The width specifiers are:
| Bits | Historical name | Intel name | AT&T suffix | Register names |
|---|---|---|---|---|
| 8 | byte | BYTE | b | ah, al, r9b… |
| 16 | word | WORD | w | ax, r9w… |
| 32 | double word | DWORD | l | eax, r9d… |
| 64 | quad word | QWORD | q | rax, r9q… |
The most popular *nix toolchains default to AT&T syntax. The most popular Windows toolchains default to Intel syntax.
Registers #
The registers are a mess. Thanks, backwards compatibility.

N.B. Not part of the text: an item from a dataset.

-- ==== Sys2Proof/Machine/Core.lean ====
section
/-! DEFINITION. The machine as the host runs it. -/

def Sys2Proof.core : Host.Core := { State := Sys2Proof.Machine.State, Fault := Sys2Proof.Machine.Fault, Refusal := Sys2Proof.Machine.Refusal, step := Sys2Proof.Machine.step, reset := Sys2Proof.Machine.State.reset }
end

| 8-bit | 16-bit | 32-bit | 64-bit | Calling | Callee-save | Notes |
|---|---|---|---|---|---|---|
| al, ah | ax | eax | rax | return | special meaning for multiply and divide instructions | |
| cl, ch | cx | ecx | rcx | arg 4 | ||
| dl, dh | dx | edx | rdx | arg 3 | special meaning for multiply and divide instructions | |
| bl, bh | bx | ebx | rbx | yes | ||
| spl | sp | esp | rsp | yes | stack pointer | |
| bpl | bp | ebp | rbp | yes | ||
| sil | si | esi | rsi | arg 2 | ||
| dil | di | edi | rdi | arg 1 | ||
| r8b | r8w | r8d | r8 | arg 5 | ||
| r9b | r9w | r9d | r9 | arg 6 | ||
| r10b | r10w | r10d | r10 | |||
| r11b | r11w | r11d | r11 | |||
| r12b | r12w | r12d | r12 | yes | ||
| r13b | r13w | r13d | r13 | yes | ||
| r14b | r14w | r14d | r14 | yes | ||
| r15b | r15w | r15d | r15 | yes |
The registers overlap in the low-order bits. For example, if r15 is 0x0123456789abcdef, then r15d is 0x89abcdef, r15w is 0xcdef, and r15b is 0xef. You can also have names for the for the lowest byte (ending with _l) and the second lowest byte (ending with _h).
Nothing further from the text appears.